Lancée par la loi dite "Brottes" de 2013 pour une durée de 5 ans, l'expérimentation sur la tarification sociale de l'eau a été prolongée de trois ans par un vote unanime du Sénat le 4 avril 2018. Cette prolongation jusqu'en 2021, demandée principalement par les collectivités territoriales, s'explique par les retards dans la mise en œuvre de l'expérimentation.

C'est dans ce contexte que le Premier ministre, Edouard Philippe, a annoncé la généralisation du "chèque eau" lors des conclusions du premier volet des Assises de l'eau le 29 août 2018.

 

En quoi consiste les expérimentations ? Quelles sont les premières conclusions à en tirer ? Qu'est-ce que le "chèque eau" ?

 

 

L'EXPERIMENTATION SUR UNE TARIFICATION SOCIALE DE L'EAU

Instaurée par l'article 28 de la loi du 15 avril 2013 visant à préparer la transition vers un système énergétique sobre et portant diverses dispositions sur la tarification de l'eau et sur les éoliennes, dite aussi "loi Brottes", l'expérimentation vise à "favoriser l'accès à l'eau et mettre en œuvre une tarification sociale de l'eau".

 

47 collectivités territoriales organisatrices (voir la liste dans le décret n° 2015-962 du 15 juillet 2015) se sont volontairement lancées dans une expérimentation sur la tarification sociale de l'eau et / ou de l'assainissement avec plusieurs objectifs :

 

  • prendre en compte les différentes situations des usagers (notamment dans l'habitat collectif),
  • identifier des solutions adaptées,
  • évaluer les impacts sur les usagers,
  • évaluer les coûts pour la collectivité.

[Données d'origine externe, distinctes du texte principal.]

-- ==== Sys2Proof/Laws/Decode.lean ====
section
/-! SUPPORT. The field readers against the field writers of the serialization (30_encoding.md R98, R99), said once each. -/

namespace Sys2Proof

theorem takeExact_append (d rest : List Byte) : takeExact d.length (d ++ rest) = some (d, rest) := by
  induction d with
  | nil => cases rest <;> rfl
  | cons a d ih => simp [takeExact, ih]

/-- What `takeExact` answers is the first `n` bytes and the others. -/
theorem takeExact_some : ∀ (n : Nat) (bs d rest : List Byte), takeExact n bs = some (d, rest) →
    d.length = n ∧ bs = d ++ rest := by
  intro n
  induction n with
  | zero => intro bs d r h; cases bs <;> simp_all [takeExact]
  | succ n ih =>
    intro bs d r h
    cases bs with
    | nil => simp [takeExact] at h
    | cons b bs =>
      simp only [takeExact, Option.map_eq_some_iff, Prod.mk.injEq, Prod.exists] at h
      obtain ⟨a, _, h1, rfl, rfl⟩ := h
      simp [ih _ _ _ h1]

theorem be16_extract (v : BitVec 16) : be16 (v.extractLsb' 8 8) (v.extractLsb' 0 8) = v := by
  apply BitVec.eq_of_getLsbD_eq; intro i hi
  simp only [be16, BitVec.getLsbD_append, BitVec.getLsbD_extractLsb']
  split
  · simp_all
  · rw [show 8 + (i - 8) = i by omega]; simp; intro; omega

theorem be32_extract (v : BitVec 32) :
    be32 (v.extractLsb' 24 8) (v.extractLsb' 16 8) (v.extractLsb' 8 8) (v.extractLsb' 0 8) = v := by
  apply BitVec.eq_of_getLsbD_eq; intro i hi
  simp only [be32, BitVec.getLsbD_append, BitVec.getLsbD_extractLsb']
  split
  · simp_all
  · split
    · rw [show 8 + (i - 8) = i by omega]; simp; intro; omega
    · split
      · rw [show 16 + (i - 8 - 8) = i by omega]; simp; intro; omega
      · rw [show 24 + (i - 8 - 8 - 8) = i by omega]; simp; intro; omega

theorem be16Bytes_be16 (a b : Byte) : be16Bytes (be16 a b) = [a, b] := by
  simp only [be16Bytes, be16, List.cons.injEq, and_true]
  constructor <;> apply BitVec.eq_of_getLsbD_eq <;> intro i hi <;>
    simp only [BitVec.getLsbD_append, BitVec.getLsbD_extractLsb', hi]
  · simp
  · simp [hi]

theorem be32Bytes_be32 (a b c d : Byte) : be32Bytes (be32 a b c d) = [a, b, c, d] := by
  simp only [be32Bytes, be32, List.cons.injEq, and_true]
  refine ⟨?_, ?_, ?_, ?_⟩ <;> apply BitVec.eq_of_getLsbD_eq <;> intro i hi <;>
    simp only [BitVec.getLsbD_append, BitVec.getLsbD_extractLsb', hi]
  · simp; rw [if_neg (by omega), if_neg (by omega), if_neg (by omega)]; congr 1; omega
  · simp; rw [if_neg (by omega), if_neg (by omega), if_pos (by omega)]; congr 1; omega
  · simp; intro; omega
  · simp [hi]

end Sys2Proof
end

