/-- PAYLOAD_READ, RX_READ and the RELEASE restore do not go on to CLEAR_PENDING (43_transport.md R180, R184, R187). -/
theorem payloadStep_leaf_of_clear {st : Status} {data : List Byte} (hp : s.phase = .busy i μ)
    (h : (payloadStep μ s).phase = .busy j (.clear st data)) : μ.leaf = .clear st data := by
  cases μ with
  | readStart n k => cases State.eq_of_goto_phase h hp
  | readInit n t k => cases State.eq_of_goto_phase h hp
  | reading n t got k =>
    rcases readStep_cases n t got k s with ⟨_, he⟩ | ⟨_, _, _, _, he⟩ | ⟨_, _, _, he⟩ | ⟨_, _, _, he⟩ <;>
      rw [payloadStep, he] at h <;> cases State.eq_of_goto_phase h hp
  | readDone got k =>
    rcases readDoneStep_cases got k s with
      ⟨_, _, _, he⟩ | ⟨_, _, _, he⟩ | ⟨_, _, _, _, he⟩ | ⟨_, _, _, _, he⟩ <;>
      rw [payloadStep, he] at h <;> cases State.eq_of_goto_phase h hp
  | payloadLen => cases State.eq_of_goto_phase h hp
  | payloadStore bytes => cases State.eq_of_goto_phase h hp
  | payloadDiscard => cases State.eq_of_goto_phase h hp
  | release st data => dsimp only [payloadStep] at h; split at h <;> cases State.eq_of_goto_phase h hp
  | clear st data => cases State.eq_of_goto_phase h hp
  | _ => exact (baseStep_leaf hp h).symm

/-- No receiving routine goes on to CLEAR_PENDING (43_transport.md R180-R184). -/
theorem receiveStep_leaf_of_clear {st : Status} {data : List Byte} (hp : s.phase = .busy i μ)
    (h : (receiveStep μ s).phase = .busy j (.clear st data)) : μ.leaf = .clear st data := by
  cases μ with
  | scanPop =>
    rcases scanPopStep_cases s with ⟨_, _, _, _, he⟩ | ⟨_, he⟩ <;> rw [receiveStep, he] at h <;>
      cases State.eq_of_goto_phase h hp
  | scanDecode p => cases State.eq_of_goto_phase h hp
  | scanMatch c => dsimp only [receiveStep] at h; split at h <;> cases State.eq_of_goto_phase h hp
  | scanStore c => cases State.eq_of_goto_phase h hp
  | scanProbe => dsimp only [receiveStep] at h; split at h <;> cases State.eq_of_goto_phase h hp
  | scanLatch => cases State.eq_of_goto_phase h hp
  | oobLookup c => cases State.eq_of_goto_phase h hp
  | oobKnown c e =>
    rcases oobKnownStep_cases c e s with ⟨_, he⟩ | ⟨_, _, he⟩ <;> rw [receiveStep, he] at h <;>
      cases State.eq_of_goto_phase h hp
  | oobDiscard kind c => cases State.eq_of_goto_phase h hp
  | oobLog kind c => cases State.eq_of_goto_phase h hp
  | oobPush f => cases State.eq_of_goto_phase h hp
  | _ => exact payloadStep_leaf_of_clear hp h

/-! ## SEND_REQ and GET_RESP -/

/-- SEND_REQ comes to the recording of its request from its spacing test alone (43_transport.md R186). -/
theorem microSendReq_setPending {flags : Byte} {bytes : List Byte} (hp : s.phase = .busy i μ)
    (h : (microSendReq flags bytes μ s).phase = .busy j .setPending) :
    μ.leaf = .setPending ∨ (μ = .spacing ∧ s.mustSpace = false) := by
  cases μ with
  | start =>
    dsimp only [microSendReq] at h
    split at h
    · cases State.eq_of_goto_phase h hp
    · cases h
  | sendBusy =>
    dsimp only [microSendReq] at h
    split at h
    · cases h
    · cases State.eq_of_goto_phase h hp
  | sendParam =>
    dsimp only [microSendReq] at h
    split at h
    · cases h
    · cases State.eq_of_goto_phase h hp
  | spacing =>
    dsimp only [microSendReq] at h
    split at h
    · cases State.eq_of_goto_phase h hp
    · exact .inr ⟨rfl, Bool.eq_false_iff.mpr ‹_›⟩
  | setPending => exact .inl rfl
  | clearLen => cases State.eq_of_goto_phase h hp
  | clearMatched => cases State.eq_of_goto_phase h hp
  | stampTime => cases State.eq_of_goto_phase h hp
  | stampValid => cases State.eq_of_goto_phase h hp
  | _ => exact .inl (baseStep_leaf hp h).symm

/-- GET_RESP comes to the clearing of its request with Timeout from its deadline test alone (43_transport.md R187). -/
theorem microGetResp_timeout {cap : BitVec 16} {data : List Byte} (hp : s.phase = .busy i μ)
    (h : (microGetResp cap μ s).phase = .busy j (.clear .timeout data)) :
    μ.leaf = .clear .timeout data ∨ ((∃ r, μ = .respDeadline r) ∧ s.responseDue = true) := by
  cases μ with
  | start => cases State.eq_of_goto_phase h hp
  | respPending => dsimp only [microGetResp] at h; split at h <;> cases State.eq_of_goto_phase h hp
  | respCap => dsimp only [microGetResp] at h; split at h <;> cases State.eq_of_goto_phase h hp
  | respLen => cases State.eq_of_goto_phase h hp
  | respLoop =>
    dsimp only [microGetResp] at h
    split at h
    · cases State.eq_of_goto_phase h hp
    · split at h <;> cases State.eq_of_goto_phase h hp
  | scanned r => dsimp only [microGetResp] at h; split at h <;> cases State.eq_of_goto_phase h hp
  | respCollect => cases State.eq_of_goto_phase h hp
  | respShort r => dsimp only [microGetResp] at h; split at h <;> cases State.eq_of_goto_phase h hp
  | respDeadline r =>
    dsimp only [microGetResp] at h
    split at h
    · exact .inr ⟨⟨r, rfl⟩, ‹_›⟩
    · cases State.eq_of_goto_phase h hp
  | respYield r => dsimp only [microGetResp] at h; split at h <;> cases State.eq_of_goto_phase h hp
  | _ => exact .inl (receiveStep_leaf_of_clear hp h)

/-- PENDING_ID is written by CLEAR_PENDING and by SEND_REQ's recording of its request only (10_state.md R23). -/
theorem MicroEffect.pendingId_cases {t : State} (h : MicroEffect i μ s t) :
    t.pendingId = s.pendingId ∨ (t.pendingId = 0 ∧ ∃ st data, μ = .clear st data) ∨ μ = .setPending := by
  cases h with
  | clearPending st data ν => exact .inr (.inl ⟨rfl, st, data, rfl⟩)
  | setPending flags bytes ν => exact .inr (.inr rfl)
  | steer d next => exact .inl (State.steer_pendingId s d)
  | _ => exact .inl rfl

/-! ## The statements -/

/-- Settles O25: the spacing test passes only where the spacing has passed. -/
theorem requestsAreNeverEarly : Obligations.RequestsAreNeverEarly := by
  intro s flags bytes μ hp hleaf h hvalid
  rw [seqStep_busy s _ μ hp] at h
  rcases microSendReq_setPending hp h with hsame | ⟨_, hspaced⟩
  · exact absurd hsame hleaf
  · simpa [State.mustSpace, hvalid] using hspaced

/-- Settles O32: the deadline test passes only where the deadline has come. -/
theorem timeoutIsNeverEarly : Obligations.TimeoutIsNeverEarly := by
  intro s cap μ data hp hleaf h
  rw [seqStep_busy s _ μ hp] at h
  rcases microGetResp_timeout hp h with hsame | ⟨_, hdue⟩
  · exact absurd hsame (hleaf _ _)
  · exact of_decide_eq_true hdue

/-- Settles O35: SEND_REQ records a request only at a sound position, where none is pending. -/
theorem aPendingRequestIsOnlyCleared : Obligations.APendingRequestIsOnlyCleared := by
  intro s e hinv hid hne
  cases e with
  | seq =>
    rcases seqStep_cases s with ⟨_, hidle⟩ | ⟨i, μ, hp, heffect⟩
    · exact absurd (congrArg State.pendingId hidle) hne
    · rcases heffect.pendingId_cases with hsame | ⟨hzero, st, data, rfl⟩ | rfl
      · exact absurd hsame hne
      · exact ⟨hzero, .inr ⟨rfl, i, st, data, hp⟩⟩
      · obtain ⟨-, -, hnone, -⟩ := hinv.position i .setPending hp
        exact absurd (hnone (.inr (.inr rfl))) hid
  | reset => exact ⟨rfl, .inl rfl⟩
  | _ => simp [State.move] at hne

end Sys2Proof.Machine
end

section
/-! The configuration space: the index of each register, the words a read answers, and the two commands
(44_control.md R240-R248). -/

namespace Sys2Proof.Machine

variable {s w : State} {idx : CfgIndex} {v : CfgWord} {r : CfgReg}

/-! ## The indices -/

/-- The index of a register (44_control.md R240). -/
def CfgReg.index : CfgReg → CfgIndex
  | .status => 0x0000
  | .respTimeoutMs => 0x0001
  | .reqDelayMs => 0x0002
  | .ctrl => 0x0003
  | .ringCapacity => 0x0004
  | .maxResponseLen => 0x0005
  | .maxRequestLen => 0x0006
  | .maxOobPayload => 0x0007
  | .channelReadTimeoutMs => 0x0008
  | .oobLen c => 0x0100 + c.setWidth 16
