-- ==== Sys2Proof/Laws/PerInstr.lean ====
section
/-! SUPPORT. Statements for all commands, one lemma per constructor. Family EncodedPayload: the header a well-formed
command is encoded in announces exactly the command's payload (spec/30_encoding.md R54). -/

namespace Sys2Proof.Laws.EncodedPayload

/-- The payload length read from the header is the one the operands give. -/
def Statement (i : Instr) : Prop := i.wellFormed = true → payloadLen (encode i) = i.payload

/-- OPC of INIT. -/
theorem opc_init (klen nlen : Nat) : headerOpc (encode (.init klen nlen)) = 0x01#8 := by
  simp only [headerOpc, encode, BitVec.extractLsb'_append_eq_right]

/-- KLEN of INIT. -/
theorem klen_init (klen nlen : Nat) : headerKlen (encode (.init klen nlen)) = BitVec.ofNat 8 klen := by
  ext k hk
  simp only [headerKlen, encode, BitVec.getElem_extractLsb']
  rw [BitVec.getLsbD_append, BitVec.getLsbD_append]
  simp [hk]

/-- NLEN of INIT. -/
theorem nlen_init (klen nlen : Nat) : headerNlen (encode (.init klen nlen)) = BitVec.ofNat 8 nlen := by
  ext k hk
  simp only [headerNlen, encode, BitVec.getElem_extractLsb']
  rw [BitVec.getLsbD_append, BitVec.getLsbD_append, BitVec.getLsbD_append]
  have h1 : 16 + k - 8 = 8 + k := by omega
  have h2 : 8 ≤ 16 + k := by omega
  simp [h1, h2, hk]

theorem init (klen nlen : Nat) : Statement (.init klen nlen) := by
  intro h
  simp only [Instr.wellFormed, Bool.and_eq_true, decide_eq_true_eq] at h
  simp [payloadLen, opc_init, klen_init, nlen_init, Instr.payload, Nat.mod_eq_of_lt h.1, Nat.mod_eq_of_lt h.2]

theorem apply (len : Nat) : Statement (.apply len) := by
  intro h
  simp only [Instr.wellFormed, decide_eq_true_eq] at h
  have ho : headerOpc (encode (.apply len)) = 0x02#8 := by
    simp only [headerOpc, encode, BitVec.extractLsb'_append_eq_right]
  have hh : headerHigh (encode (.apply len)) = BitVec.ofNat 24 len := by
    ext k hk
    simp only [headerHigh, encode, BitVec.getElem_extractLsb']
    rw [BitVec.getLsbD_append]
    simp [hk]
  simp [payloadLen, ho, hh, Instr.payload, Nat.mod_eq_of_lt h]

theorem erase : Statement .erase := by
  intro _
  decide

end Sys2Proof.Laws.EncodedPayload
end

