-- ==== Sys2Proof/Tests/Slice0.lean ====
section
/-! SUPPORT. Tests: the well-formedness checks, header words written out from the spec, values of spec/95_test_vectors.md,
and for every obligation with hypotheses a witness that meets them. Expected values are the spec's. -/

namespace Sys2Proof.Tests

open Sys2Proof Sys2Proof.Machine

/-! ## Helpers -/

/-- A machine with an engine, host actions and payload bytes. -/
def machine (e : Engine) (acts : List HostAct) (din : List Byte) : State :=
  { eng := e, ports := { cmd := acts, din := din, out := [] }, draws := 0 }

/-- `n` zero bytes. -/
def zeros (n : Nat) : List Byte := List.replicate n 0#8

/-- The key and the nonce of the spec's first vector. -/
def zeroKey : Key := Vector.replicate 32 0#8
def zeroNonce : Nonce := Vector.replicate 8 0#8

/-- The engine after `INIT key=00*32 nonce=00*8` (V8.1), with its cursor moved. -/
def keyed (cur : BitVec 7) : Engine := { construct zeroKey zeroNonce Engine.erased with cur := cur }

/-- A ready engine with an empty buffer: no legal state, for hypotheses that do not ask for one. -/
def bare (cur : BitVec 7) : Engine := { Engine.erased with cur := cur, ready := true }

/-- Whether an outcome is a next state. -/
def isNext : Host.Outcome State Fault Refusal → Bool
  | .next _ => true
  | .fault _ => false
  | .refused _ => false

/-- The next state, or the reset state where there is none. -/
def nextState : Host.Outcome State Fault Refusal → State
  | .next t => t
  | .fault _ => State.reset
  | .refused _ => State.reset

theorem next_of_isNext {o : Host.Outcome State Fault Refusal} (h : isNext o = true) : o = .next (nextState o) := by
  cases o <;> simp_all [isNext, nextState]

/-- The outputs of one step. -/
def outputs (s : State) : List PortOut := (nextState (step s)).ports.out

/-! ## Well-formedness: each check refuses an ill-formed term and accepts the largest legal one -/

theorem test_wellFormed_refuses_klen : (Instr.init 256 8).wellFormed = false := by decide
theorem test_wellFormed_refuses_nlen : (Instr.init 32 256).wellFormed = false := by decide
theorem test_wellFormed_refuses_len : (Instr.apply 16777216).wellFormed = false := by decide
theorem test_wellFormed_accepts :
    (Instr.init 255 255).wellFormed = true ∧ (Instr.apply 16777215).wellFormed = true ∧
      Instr.erase.wellFormed = true := by decide

/-! ## Decoding: headers written out bit by bit from the formats of R52 (fields RSVI NLEN KLEN OPC; LEN OPC; RSVZ OPC) -/

theorem test_decode_init : decode 0b00000000000010000010000000000001#32 = .instr (.init 32 8) := by decide
theorem test_decode_init_fields : decode 0b00000000000000110000010100000001#32 = .instr (.init 5 3) := by decide
theorem test_decode_apply : decode 0b00000000000000000100000000000010#32 = .instr (.apply 64) := by decide
theorem test_decode_apply_top : decode 0b10000000000000000000000100000010#32 = .instr (.apply 8388609) := by decide
theorem test_decode_erase : decode 0b00000000000000000000000000000011#32 = .instr .erase := by decide
theorem test_decode_reserved :
    decode 0b00000001000010000010000000000001#32 = .illegal .reservedInit ∧
      decode 0b00000000000000000000000100000011#32 = .illegal .reservedErase ∧
      decode 0b00000000000000000000000000000100#32 = .illegal .unknownOpcode := by decide
theorem test_decodeTableWord :
    decodeTableWord 32 0x00082001 = some (.init 32 8) ∧ decodeTableWord 32 0x00004002 = some (.apply 64) ∧
      decodeTableWord 32 0x00000003 = some .erase ∧ decodeTableWord 32 0x00000103 = none := by decide
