-- ==== Sys2Proof/Syntax.lean ====
section
/-! DEFINITION. The syntax of the machine's steps: one constructor of `Instr` per row of spec/opcode_table.json,
226 instruction words (R26-R46 of spec/02_encoding.md) and 114 rows of what the machine and its surroundings do
between instructions (spec/95_what_each_step_holds.md). An instruction word's operands are its encoded fields, the
ones that name a set of things turned into that set. An event row's operands are what the spec leaves to its agent
(firmware's frames, a packet's contents, the order of arrivals) and the index of what it acts on. -/

namespace Sys2Proof

/-- Integer conditions of ICMP and SCMP (R78). -/
inductive Cond where
  | eq | ne | lt | le | ltn | len | tstz | tstnz
  deriving DecidableEq, Repr

/-- FP32 conditions of FCMP (R89). -/
inductive FCond where
  | eq | ne | lt | le | un | ord | ltu | leu
  deriving DecidableEq, Repr

/-- The rounding field (R58); `illegal` is value 7, refused with ILLRM. -/
inductive Rm where
  | dyn | rne | rz | rdn | rup | rna | rsto | illegal
  deriving DecidableEq, Repr

/-- The four spaces of FM and RED (R38). -/
inductive Space where
  | priv | loc | clu | glob
  deriving DecidableEq, Repr

/-- The SZ field of FM (R38); `illegal` is 111. -/
inductive Size where
  | n8 | i8 | n16 | i16 | b32 | b64 | b128 | illegal
  deriving DecidableEq, Repr

/-- Operations of ATOM, ATOMC and ATOMG (R133). -/
inductive AOp where
  | add | min | max | and | or | xor | xchg | cas
  deriving DecidableEq, Repr

/-- Operations of ATOMX (R133). -/
inductive XOp where
  | add64 | min64 | max64 | cas64 | fadd | fadd2bf | fmin | fmax
  deriving DecidableEq, Repr

/-- Operations of RED (R135). -/
inductive ROp where
  | add | min | max | and | or | xor | fadd | add64
  deriving DecidableEq, Repr

/-- Levels of cache maintenance (R136); `illegal` is 11. -/
inductive Level where
  | l1 | llc | msc | illegal
  deriving DecidableEq, Repr

/-- The kind of a FENCE (R137); `illegal` is 11. -/
inductive FKind where
  | full | acq | rel | illegal
  deriving DecidableEq, Repr

/-- The scope of a FENCE (R6, R137); 6 and 7 are illegal. -/
inductive Scope where
  | grp | core | clu | die | pkg | sys | illegal6 | illegal7
  deriving DecidableEq, Repr

/-- What a fabric request packet asks of its target (R308, R309, R311). -/
inductive PktKind where
  /-- XWR, and the data packets of a landing-row write. -/
  | write
  /-- XRD. -/
  | read
  /-- XRED with its OP. -/
  | red (op : BitVec 4)
  /-- XATOM with its OP. -/
  | atom (op : BitVec 4)
  /-- The fetch-add of a landing-row write (R311). -/
  | land
  /-- XMLR with its OP. -/
  | mcrRead (op : BitVec 4)
  /-- XMST. -/
  | mcrWrite
  /-- The packet without data that a card of length 0 with TC = 1 sends (R309). -/
  | tcOnly (needs : BitVec 4)
  deriving DecidableEq, Repr

/-- One request packet of the fabric (R300, R312). `addr` is the target's PA, or the MCR offset for XMLR and XMST.
`card` and `npkts` let the target tell when every packet of a card is performed (TC of R309). -/
structure Packet where
  src : Nat
  dst : Nat
  tctx : Nat
  seq : Word
  kind : PktKind
  addr : Nat
  len : Nat
  data : List Byte
  tc : Option Nat
  card : Nat
  npkts : Nat
  group : Nat
  /-- For a packet of another package: the plane it has come by. -/
  plane : Nat := 0
  deriving DecidableEq, Repr

/-- How a request packet was answered (R305, R310, R312, R326). -/
inductive ReplySt where
  | ok
  /-- A refusal by a target range check, or by a switch with no route (R305). -/
  | denied
  /-- The sequence number lay outside the window (R312). -/
  | xseq
  /-- Remote data poisoned (R240, R326). -/
  | poison
  /-- Members absent (R326). -/
  | absent
  /-- A failed element of a mixer merge, with its cause (R330). -/
  | failed (cause : BitVec 7)
  deriving DecidableEq, Repr

/-- A reply of the fabric. `mark` is the congestion mark of R314, `flags` the mixer's flags (R327),
`gone` the absent members (R326). -/
structure Reply where
  st : ReplySt
  data : List Byte
  mark : Bool
  flags : BitVec 7
  gone : List Nat
  deriving DecidableEq, Repr

/-- What a mixer takes from one member for one packet (R326). `self` stands for this package's own aperture. -/
inductive Contrib where
  | self
  | data (dev : Nat) (bytes : List Byte)
  | refused (dev : Nat) (poisoned : Bool)
  | absent (dev : Nat)
  deriving DecidableEq, Repr

/-- What the switch makes of an MCR packet (R313, R314, R328): the order in which it takes the members' contributions, whether the reply
carries a congestion mark, or that it has dropped the packet eight times. -/
structure Turn where
  order : List Contrib
  mark : Bool := false
  lost : Bool := false
  /-- For a collective's card: the packet, counted among those not performed yet, which come in any order (R300). -/
  at_ : Nat := 0
  deriving DecidableEq, Repr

Ces collectivités sont réparties sur 11 régions sur les 13 métropolitaines et sur 3 départements d'outre-mer. Elles comportent des grandes villes telles que Paris ou Bordeaux Métropole, des villes moyennes comme Castres ou Lannion ou des communes de moins de 5 000 habitants (Blénod-lès-Pont-à-Mousson ou Saint-Georges-de-l'Oyapock) ainsi que différents types de collectivités (communes, communautés de communes ou d'agglomération, syndicats mixtes...). L'expérimentation couvre environ 12 millions d'habitants.

 

 

LES RESULTATS DE L'EXPERIMENTATION

Le Conseil National de l'Eau (CNE) chargé du suivi et de l'évaluation a remis au Gouvernement un rapport d'étape sur la mise en œuvre de l'expérimentation en avril 2017. Le premier constat est le retard pris par l'expérimentation : alors qu'elle débutait dès la promulgation de la loi du 15 avril 2013, les premiers projets ont effectivement été lancés en 2015 et les lancements se sont étalés jusqu'en 2017. Ce retard explique la prolongation de 3 ans obtenue au Sénat. 

Les résultats du rapport ne portent donc que sur les expérimentations permettant le recul nécessaire à ce type d'analyses, soit 26 collectivités et 7,22 millions d'usagers desservis. Parmi ces usagers, 15,5 % peuvent bénéficier des mesures mises en œuvre.

 

Sur les cas étudiés, plusieurs dispositifs ont été testés et parfois plusieurs dans la même collectivité :

 

  • plus des 2/3 des collectivités ont développé un système d'aide à l'accès à l'eau, souvent une aide au paiement de la facture d'eau et d'assainissement, fléchée dans la plupart des cas telle que le "chèque eau". L'approche est à la fois curative quand il s'agit de résorber les impayés, et préventive quand le dispositif permet d'alléger la facture et donc d'éviter l'impayé,
  • 10 collectivités ont mis en place une modulation tarifaire : de la part variable (selon le nombre de m3 consommés), de la part fixe (abonnement) ou en instaurant des tranches de consommation avec parfois la première tranche de consommation gratuite,
  • 11 dispositifs sont basés sur une utilisation renforcée du Fonds de Solidarité Logement (FSL),
  •  et 3 collectivités utilisent leur budget général pour financer tout ou partie de l'aide attribuée au paiement des factures d'eau. Cette technique habituellement interdite est permise dans le cadre de l'expérimentation. 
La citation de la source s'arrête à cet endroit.